**ASSIGNMENT**.
Nothing but a number belongs in the answer: the count of lines below that contain the word "refine".

**MATERIAL PROVIDED**.
theorem Moved.swapEffects {old s} (h : Calm en s) : Moved en (swapEffects old s) := by
  unfold Machine.swapEffects
  extract_lets s0 s1 s2
  have h0 : Calm en s0 := .movePartitions <| .resizeCaddies <| .moveCores h
  have h1 : Calm en s1 := .ite (.switchHalf h0) h0
  have h2 : Calm en s2 := .ite (.latchRules h1) h1
  exact .ite (.calm h2) (.ite (.tableChanged <| .frame h2) (.calm <| .frame h2))

theorem Moved.swapSets {e s} (h : Calm en s) : Moved en (swapSets e s) := by
  unfold Machine.swapSets
  exact (Moved.swapEffects <| .updDict h).map fun _ h => .configTrace h

theorem Moves.execCommitSwap {s} (h : Calm en s) : Moves en (execCommitSwap s) := by
  unfold Machine.execCommitSwap
  split
  · exact .done <| .calm h
  · refine .onlyIf h fun _ h => ?_
    split
    · exact .swapSets h
    · exact .calm <| .failCommit h

theorem Moved.commit {at_ e s} (h : Calm en s) : Moved en (commit at_ e s).2 := by
  unfold Machine.commit
  extract_lets _ s1 v far
  have h1 : Calm en s1 := .writeReport h
  have hv : Calm en v.2 := .frame h1
  split
  · exact .calm hv
  · split
    · split
      · exact .calm h1
      · split
        · exact .calm h1
        · dsimp only
          exact .calm <| .refetchModes <| .updDict h1
    · split
      · exact .calm h1
      · dsimp only
        exact .swapSets h1

theorem Moves.execCommit {session steep s} (h : Calm en s) : Moves en (execCommit session steep s) :=
  .onlyIf h fun _ h => .commit h

/-! ### Start-up and resets -/

theorem Moves.execStageTimeout {cause s} (h : Calm en s) : Moves en (execStageTimeout cause s) := by
  unfold Machine.execStageTimeout
  split
  · exact .done <| .calm h
  next t _ =>
    refine .onlyIf h fun s h => ?_
    have h1 : Calm en (Machine.untilClock t s) := .untilClock h
    have hst : (Machine.untilClock t s).steep.engine = en.state := congrArg Engine.state h1
    dsimp only
    split
    next he =>
      exact .move .stopped (by rw [← hst, he]; decide) (.stopStart <| .setEngine h1 (by rw [← hst, he]; decide))
    · exact .calm <| .stopStart h1

theorem Moved.moduleReset {s} (h : Calm en s) : Moved en (moduleReset s) :=
  .reset (by
    have h1 : Calm en (settleSlots (removeAllSlots s)) := .settleSlots <| .removeAllSlots h
    exact (Engine.mk.injEq ..).mpr ⟨congrArg Engine.queue h1, rfl, rfl, rfl⟩)

theorem Moves.execModuleReset {s} (h : Calm en s) : Moves en (execModuleReset s) :=
  .onlyIf h fun _ h => .moduleReset h

theorem Moved.maintenanceReset {s} (h : Calm en s) : Moved en (maintenanceReset s) :=
  (Moved.moduleReset h).map fun _ h => .updBoot h

theorem Moves.execMaintenanceReset {s} (h : Calm en s) : Moves en (execMaintenanceReset s) :=
  .onlyIf h fun _ h => .maintenanceReset h

theorem Moves.execResetPin {s} (h : Calm en s) : Moves en (execResetPin s) :=
  .onlyIf h fun _ h => (Moved.moduleReset <| .elapse h).map fun _ h => .updBoot h

theorem Moves.execHousekeepingRailLoss {s} (h : Calm en s) : Moves en (execHousekeepingRailLoss s) := by
  unfold Machine.execHousekeepingRailLoss
  extract_lets s1 kept
  have h1 : Calm en s1 := .leafPowerLoss h
  exact .done <| .reset <| (Engine.mk.injEq ..).mpr ⟨congrArg Engine.queue h1, rfl, rfl, rfl⟩
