/-- Positions of a CONV2D output for a source of the given positions. DESIGN CHOICE, log 70. -/
def convPos (g : List Nat) (pos : Nat × Nat × Nat) : Nat × Nat × Nat :=
  let v := fun i => g.getD i 0
  (pos.1, convOut pos.2.1 (v 0) (v 2) (v 4) (v 6), convOut pos.2.2 (v 1) (v 3) (v 5) (v 7))

/-- Indices into the source's elements of the taps of one output position, none outside the input;
K ordered by ((ky × KW) + kx) × C_in + c_in ascending (Table 08-4). DESIGN CHOICE, log 70. -/
def convTaps (g : List Nat) (pos out : Nat × Nat × Nat) (cin p : Nat) : List (Option Nat) :=
  let v := fun i => g.getD i 0
  let hw := out.2.1 * out.2.2
  let fr := p / max 1 hw
  let oy := (p % max 1 hw) / max 1 out.2.2
  let ox := p % max 1 out.2.2
  (List.range (v 0)).flatMap (fun ky => (List.range (v 1)).flatMap (fun kx => (List.range cin).map (fun c =>
    let y := oy * v 2 + ky * v 6
    let x := ox * v 3 + kx * v 7
    if v 4 ≤ y && y - v 4 < pos.2.1 && v 5 ≤ x && x - v 5 < pos.2.2
    then some (((fr * pos.2.1 + (y - v 4)) * pos.2.2 + (x - v 5)) * cin + c) else none)))

/-- A column of a K × N operand, row-major. -/
def columnOf {α : Type} (n j : Nat) (k : Nat) (d : α) (xs : List α) : List α := tabulate k (fun i => xs.getD (i * n + j) d)

/-- FP32 results of a MATMUL on rows of A (already formed) by columns of B (R233 to R236). -/
def matmul32 (w : Bytes) (l : Layer) (fmtA : Nat) (as bs : List Fp) : List Fp :=
  let bias := if l.bias then colVector w l.bOff l.n else []
  let scl := if l.scale then colVector w (if l.bias then l.bOff + 4 * l.n else l.bOff) l.n else []
  let zero := Fp.fin false 0 1
  let cols := tabulate l.n (fun j => columnOf l.n j l.k zero bs)
  let asInt := fun (x : Fp) => match x with
    | .fin s a d => if s then -((a / d : Nat) : Int) else ((a / d : Nat) : Int)
    | _ => 0
  (List.range l.m).flatMap (fun r =>
    let row := (as.drop (r * l.k)).take l.k
    (cols.zipIdx).map (fun c =>
      if isFloatFmt fmtA then floatAcc (if l.bias then bias.getD c.2 zero else zero) row c.1
      else
        let acc := intAcc (row.map asInt) (c.1.map asInt)
        if l.fmtOut = 12 && !l.scale && !l.bias then ofInt acc else
        let x := rne32 (ofInt acc)
        let x := if l.scale then mul32 x (scl.getD c.2 zero) else x
        if l.bias then add32 x (bias.getD c.2 zero) else x))

/-- The conversion that ends a layer (R236): the accumulator of an integer layer passed on unchanged
may hold −2^31, which the symmetric saturation of R199 would not give. -/
def layerOut (l : Layer) (intLayer : Bool) (pos : Nat × Nat × Nat) (ys : List Fp) : Tensor :=
  if intLayer && l.fmtOut = 12 && !l.scale && !l.bias then
    { fmt := 12, rows := l.m, cols := l.n, codes := ys.map (fun y => unsigned 32 y.floor), scales := [], pos := pos }
  else mkTensor l.fmtOut l.m l.n pos ys

/-- A source of a layer: the model input or an earlier layer's output. -/
def layerSource (input : Tensor) (outs : List Tensor) (src : Nat) : Tensor :=
  if src = srcInput then input else outs.getD src input

/-- Positions kept by a layer whose rows are those of its source. -/
def keepPos (l : Layer) (a : Tensor) : Nat × Nat × Nat := if l.m = a.rows then a.pos else (1, 1, l.m)

/-- One layer of a model: its output and the NaNs of its FP32 result (Table 08-4). DEDUCED, log 71. -/
def evalLayer (md : Model) (input : Tensor) (outs : List Tensor) (l : Layer) : Tensor × Nat :=
  let a := layerSource input outs l.srcA
  let bRaw := layerSource input outs l.srcB
  let rowB := rowOperand l bRaw.codes.length
  let b := if l.bWeight then
      (match l.op with
       | 3 => weightTensor md.weights l (if rowB then 1 else l.m) l.n
       | 4 => weightTensor md.weights l (if rowB then 1 else l.m) l.n
       | _ => weightTensor md.weights l (bShape l).1 (bShape l).2)
    else bRaw
  let nans := fun (ys : List Fp) => (ys.filter Fp.isNan).length
  let fin := fun (pos : Nat × Nat × Nat) (intL : Bool) (ys : List Fp) => (layerOut l intL pos ys, nans ys)
  let zero := Fp.fin false 0 1
  match l.op with
  | 1 => fin (keepPos l a) (isIntFmt a.fmt) (matmul32 md.weights l a.fmt a.values b.values)
  | 2 =>
    let cin := l.k / max 1 (l.geom.getD 0 0 * l.geom.getD 1 0)
    let out := convPos l.geom a.pos
    let av := a.values
    let rows := (List.range l.m).flatMap (fun p =>
      (convTaps l.geom a.pos out cin p).map (fun t => match t with
        | some i => av.getD i zero
        | none => zero))
    fin out (isIntFmt a.fmt) (matmul32 md.weights l a.fmt rows b.values)
  | 3 => let bv := b.values
         fin (keepPos l a) false ((a.values.zipIdx).map (fun p =>
           add32 (rne32 p.1) (rne32 (bv.getD (if rowB then p.2 % max 1 l.n else p.2) zero))))
  | 4 => let bv := b.values
         fin (keepPos l a) false ((a.values.zipIdx).map (fun p =>
           mul32 (rne32 p.1) (rne32 (bv.getD (if rowB then p.2 % max 1 l.n else p.2) zero))))
  | 5 => let ft := md.tables.getD l.table { lo := 0, hi := 0, inv := 0, t := [] }
         fin (keepPos l a) false (a.values.map (fun x => funcEval ft (rne32 x)))
  | 6 => let av := a.values
         fin (keepPos l a) false (tabulate l.m (fun r => sumReduce ((av.drop (r * l.k)).take l.k)))
  | 7 => let av := a.values
         fin (keepPos l a) false (tabulate l.m (fun r => rne32 (maxReduce ((av.drop (r * l.k)).take l.k))))
  | 8 =>
    let rowOf := fun (xs : List Nat) => (List.range l.m).flatMap (fun r =>
      let id := codeInt a.fmt (a.codes.getD r 0)
      if id < 0 || (l.k : Int) ≤ id then List.replicate l.n 0 else (xs.drop (id.toNat * l.n)).take l.n)
    ({ fmt := l.fmtOut, rows := l.m, cols := l.n, codes := rowOf b.codes, pos := (1, 1, l.m), per := 1,
       scales := if isMx l.fmtOut then rowOf (tabulate b.codes.length (fun j => b.scales.getD (j / b.per) 0)) else [] }, 0)
  | _ =>
    let g := leNat ((l.geom.drop 4).map (BitVec.ofNat 8))
    let reorder := fun (idx : List (Bool × Nat)) =>
      if isMx l.fmtOut then
        let av := a.values
        let bv := b.values
        mkTensor l.fmtOut l.m l.n (1, 1, l.m) (idx.map (fun i => if i.1 then bv.getD i.2 zero else av.getD i.2 zero))
      else { fmt := l.fmtOut, rows := l.m, cols := l.n, scales := [], pos := (1, 1, l.m),
             codes := idx.map (fun i => if i.1 then b.codes.getD i.2 0 else a.codes.getD i.2 0) }
    match l.geom.getD 0 0 with
    | 0 => ({ a with rows := l.m, cols := l.n, pos := (if l.m = a.rows then a.pos else (1, 1, l.m)) }, 0)
    | 1 =>
      let q := l.m / max 1 g   -- columns of a block of A; rows of a block of the output
      (reorder ((List.range l.m).flatMap (fun r => (List.range l.n).map (fun c =>
        (false, (r / max 1 q) * (l.n * q) + c * q + r % max 1 q)))), 0)
    | _ => (reorder ((List.range l.m).flatMap (fun r =>
        (List.range l.k).map (fun c => (false, r * l.k + c))
        ++ (List.range (l.n - l.k)).map (fun c => (true, r * (l.n - l.k) + c)))), 0)

/-- All layers in order: their outputs and the NaNs counted in TNS_NAN (R235). -/
def runLayers (md : Model) (input : Tensor) (ls : List Layer) : List Tensor × Nat :=
  ls.foldl (fun (a : List Tensor × Nat) l =>
    let r := evalLayer md input a.1 l
    (a.1 ++ [r.1], a.2 + r.2)) ([], 0)

/-- A PICTURE model's input: rows are the positions of the frames, columns the channels, each value
converted from (v / 65,535 − IN_NORM_M) × IN_NORM_S (R244). -/
def pictureInput (md : Model) (frames : List (List (List Int))) : Tensor :=
  let n := md.inH * md.inW
  let vals := frames.flatMap (fun ch => (List.range n).flatMap (fun i => (List.range md.inC).map (fun c =>
    let v := (ch.getD c []).getD i 0
    ((Fp.fin (v < 0) v.natAbs 65535).sub (ofFp32 (md.normM.getD c 0))).mul (ofFp32 (md.normS.getD c 0)))))
  mkTensor md.inFmt (frames.length * n) md.inC (frames.length, md.inH, md.inW) vals

/-- An AUDIO model's input: rows are samples, columns channels, y = a / 2^23 (R244). -/
def audioInput (md : Model) (ch : List (List Int)) : Tensor :=
  let vals := (List.range md.inLen).flatMap (fun i => (List.range md.inC).map (fun c =>
    let a := (ch.getD c []).getD i 0
    Fp.fin (a < 0) a.natAbs 8388608))
  mkTensor md.inFmt md.inLen md.inC (1, 1, md.inLen) vals

/-- A TOKENS model's input: the token array of R217 (R611). -/
def tokenInput (toks : List Nat) : Tensor :=
  { fmt := 0, rows := toks.length, cols := 1, codes := toks, scales := [], pos := (1, 1, toks.length) }

/-- The first `n` FP32 output values of a model, as codes, with the NaNs counted. DESIGN CHOICE, log 16. -/
def modelOutputs (img : Bytes) (md : Model) (input : Tensor) (n : Nat) : List Nat × Nat :=
  let r := runLayers md input md.layers
  let vals := match r.1.getLast? with
    | some t => t.values
    | none => []
  (tabulate n (fun i => match vals[i]? with
    | some v => codeFp32 (rne32 v)
    | none => Config.missingOutput img i), r.2)

/-! ## Image checks -/

/-- Header ranges of Table 08-1 (check 4, first two items). -/
def modelHeaderOk (img : Bytes) : Bool :=
  let m := parseModel img
  let n := field img 12 2
  m.kind ≤ 3 && m.inKind ≤ 2 && 1 ≤ n && n ≤ 4096
  && (if m.inKind = 1 then m.inFmt == 0 else 1 ≤ m.inFmt && m.inFmt ≤ 16 && m.inFmt != 12)
  && (match m.inKind with
      | 0 => (m.inC == 1 || m.inC == 3) && 1 ≤ m.inT && m.inT ≤ 1024 && 1 ≤ m.inH && m.inH ≤ 8192
             && 1 ≤ m.inW && m.inW ≤ 8192 && m.inLen == 0
             && (m.normM.drop m.inC).all (· == 0) && (m.normS.drop m.inC).all (· == 0)
      | k => (if k = 1 then m.inC == 0 else 1 ≤ m.inC && m.inC ≤ 8) && m.inT == 0 && m.inH == 0 && m.inW == 0
             && 1 ≤ m.inLen && m.inLen ≤ 16777216 && m.normM.all (· == 0) && m.normS.all (· == 0))
  && (match m.kind with
      | 0 => 1 ≤ m.outCount && m.outCount ≤ 8
      | 2 => m.outCount == 5
      | _ => m.outCount == 0)
  && (match m.kind with
      | 1 => 1 ≤ m.outDim && m.outDim ≤ 4096
      | 3 => 260 ≤ m.outDim && m.outDim ≤ 1048576   -- V of Table 07-2
      | _ => m.outDim == 0)
  && (m.inKind == 1 || m.kind == 3 || m.vocabDigest == 0)
  && (if m.kind = 3 then m.stateBytes ≤ 67108864 && m.stepLayer < n else m.stateBytes == 0 && m.stepLayer == 0)

/-- Format of a source as stored. -/
def srcFmt (m : Model) (src : Nat) : Nat :=
  if src = srcInput then m.inFmt else match m.layers[src]? with
    | some l => l.fmtOut
    | none => 0

/-- Elements of a source. -/
def srcCount (m : Model) (src : Nat) : Nat :=
  if src = srcInput then (if m.inKind = 0 then m.inT * m.inH * m.inW * m.inC else if m.inKind = 1 then m.inLen else m.inLen * m.inC)
  else match m.layers[src]? with
    | some l => l.m * l.n
    | none => 0

/-- Operations with a B operand; LAYOUT has one for CONCATENATE. -/
def takesB (l : Layer) : Bool :=
  match l.op with
  | 1 => true | 2 => true | 3 => true | 4 => true | 8 => true
  | 9 => l.geom.getD 0 0 == 2
  | _ => false

/-- The checks of check 4 on one layer (R232, R240, R611). -/
def layerOk (m : Model) (i : Nat) (l : Layer) : Bool :=
  let g := leNat ((l.geom.drop 4).map (BitVec.ofNat 8))
  let v := fun j => l.geom.getD j 0
  let gather := l.op == 8
  let operandFmt := fun f => 1 ≤ f && f ≤ 16 && f != 12
  let readsW := takesB l && l.bWeight
  let aCount := srcCount m l.srcA
  let bCount := srcCount m l.srcB
  let wBytes := if (l.op == 3 || l.op == 4) && l.wLen == weightBytes l.fmtB l.n then weightBytes l.fmtB l.n
                else weightBytes l.fmtB ((bShape l).1 * (bShape l).2)
  let biasEnd := l.bOff + 4 * l.n * (b2n l.bias + b2n l.scale)
  1 ≤ l.op && l.op ≤ 9
  && (l.srcA == srcInput || l.srcA < i)
  && (if takesB l then l.bWeight || l.srcB == srcInput || l.srcB < i else l.srcB == srcInput)
  && 1 ≤ l.fmtOut && l.fmtOut ≤ 16
  && l.fmtA == srcFmt m l.srcA
  && (if gather then (if l.srcA == srcInput then m.inKind == 1 else isIntFmt l.fmtA) else operandFmt l.fmtA)
  && (if takesB l then operandFmt l.fmtB && (gather || isFloatFmt l.fmtA == isFloatFmt l.fmtB)
        && (l.bWeight || l.fmtB == srcFmt m l.srcB)
      else l.fmtB == 0 && !l.bWeight)
  && (if readsW then l.wLen == wBytes && l.wOff + l.wLen ≤ m.weights.length else l.wOff == 0 && l.wLen == 0)
  && (if l.bias || l.scale then biasEnd ≤ m.weights.length else true)
  && (l.op != 5 || l.table < m.tables.length)
  && (match l.op with
      | 1 => aCount == l.m * l.k && (l.bWeight || bCount == l.k * l.n)
      | 2 => (l.bWeight || bCount == l.k * l.n) && 1 ≤ v 0 && 1 ≤ v 1 && 1 ≤ v 2 && 1 ≤ v 3 && 1 ≤ v 6 && 1 ≤ v 7
             && l.k % (v 0 * v 1) == 0
      | 3 => aCount == l.m * l.n && (l.bWeight || bCount == l.m * l.n || bCount == l.n)
      | 4 => aCount == l.m * l.n && (l.bWeight || bCount == l.m * l.n || bCount == l.n)
      | 5 => aCount == l.m * l.n
      | 6 => aCount == l.m * l.k && l.n == 1
      | 7 => aCount == l.m * l.k && l.n == 1
      | 8 => aCount == l.m && l.bWeight && l.fmtOut == l.fmtB
      | _ =>
        l.fmtOut == l.fmtA
        && (match v 0 with
            | 0 => aCount == l.m * l.n && g == 0
            | 1 => 1 ≤ g && l.m % g == 0 && aCount == l.m * l.n
            | 2 => 0 < l.k && l.k < l.n && g == 0 && aCount == l.m * l.k && l.fmtOut == l.fmtB
                   && (l.bWeight || bCount == l.m * (l.n - l.k))
            | _ => false))
  && (l.op == 2 || l.op == 9 || l.geom.all (· == 0))

/-- The reserved fields of a layer entry are 0 (Table 08-3; GEOM of LAYOUT, R611). -/
def layerReservedOk (l : Layer) : Bool :=
  l.flagsRsv == 0 && l.rsv == 0 && (l.op != 9 || ((l.geom.drop 1).take 3).all (· == 0))

/-- The first failing check of R240 (Table 08-11) on a model image: 0 none, 1 MALFORMED form, 2 VERSION,
3 SIGNATURE, 4 MALFORMED content. `sig` is the verdict of check 3. DEDUCED, log 119. -/
def modelCheck (img : Bytes) (sig : Bool) : Nat :=
  let n := field img 14 2
  let ss := sectionTable img n
  let known := [0x0101, 0x0102, 0x0103, 0x0104, sigType]
  let m := parseModel img
  let refs := (sectionOf img 0x0104).getD []
  let tbs := (sectionOf img 0x0103).getD []
  if !(sectionsOk img (field img 8 4) 3 8 && field img 0 4 == 0x444D4B46
       && 4096 ≤ field img 8 4 && field img 8 4 ≤ 2147483648
       && countOk ss 0x0101 1 1 && countOk ss 0x0102 1 1 && countOk ss 0x0103 0 1 && countOk ss 0x0104 0 1
       && ((sectionOf img 0x0101).getD []).length == 64 * field img 12 2
       && tbs.length % 4112 == 0 && ((findSection ss 0x0104).isNone || 8 ≤ refs.length) && zeroAt refs 5 3
       && zeroAt ((sectionOf img sigType).getD []) 2 2 && m.layers.all layerReservedOk
       && zeroAt img 53 3 && zeroAt img 92 32) then 1
  else if !(field img 4 2 == 1 && ss.all (fun s => known.contains s.typ)) then 2
  else if !sig then 3
  else if !(modelHeaderOk img && (m.layers.zipIdx).all (fun p => layerOk m p.2 p.1)
            && m.tables.all FuncTable.ok
            && ((findSection ss 0x0104).isNone
                || (m.kind == 1 && (m.refFmt == 3 || m.refFmt == 4)
                    && refs.length == 8 + field refs 0 4 * (fmtBits m.refFmt / 8 * m.outDim)))) then 4
  else 0

/-! ## Scoring -/

/-- One value of the ROI result, in 1/65,536 (R245). -/
def roiCoord (code : Nat) : Nat :=
  match ofFp32 code with
  | .fin true _ _ => 0
  | .fin false n d => min (rhaNat (n * 65536) d) 65536
  | .inf neg => if neg then 0 else 65536
  | .nan => 0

**OUTPUT OF THE TASK**.
2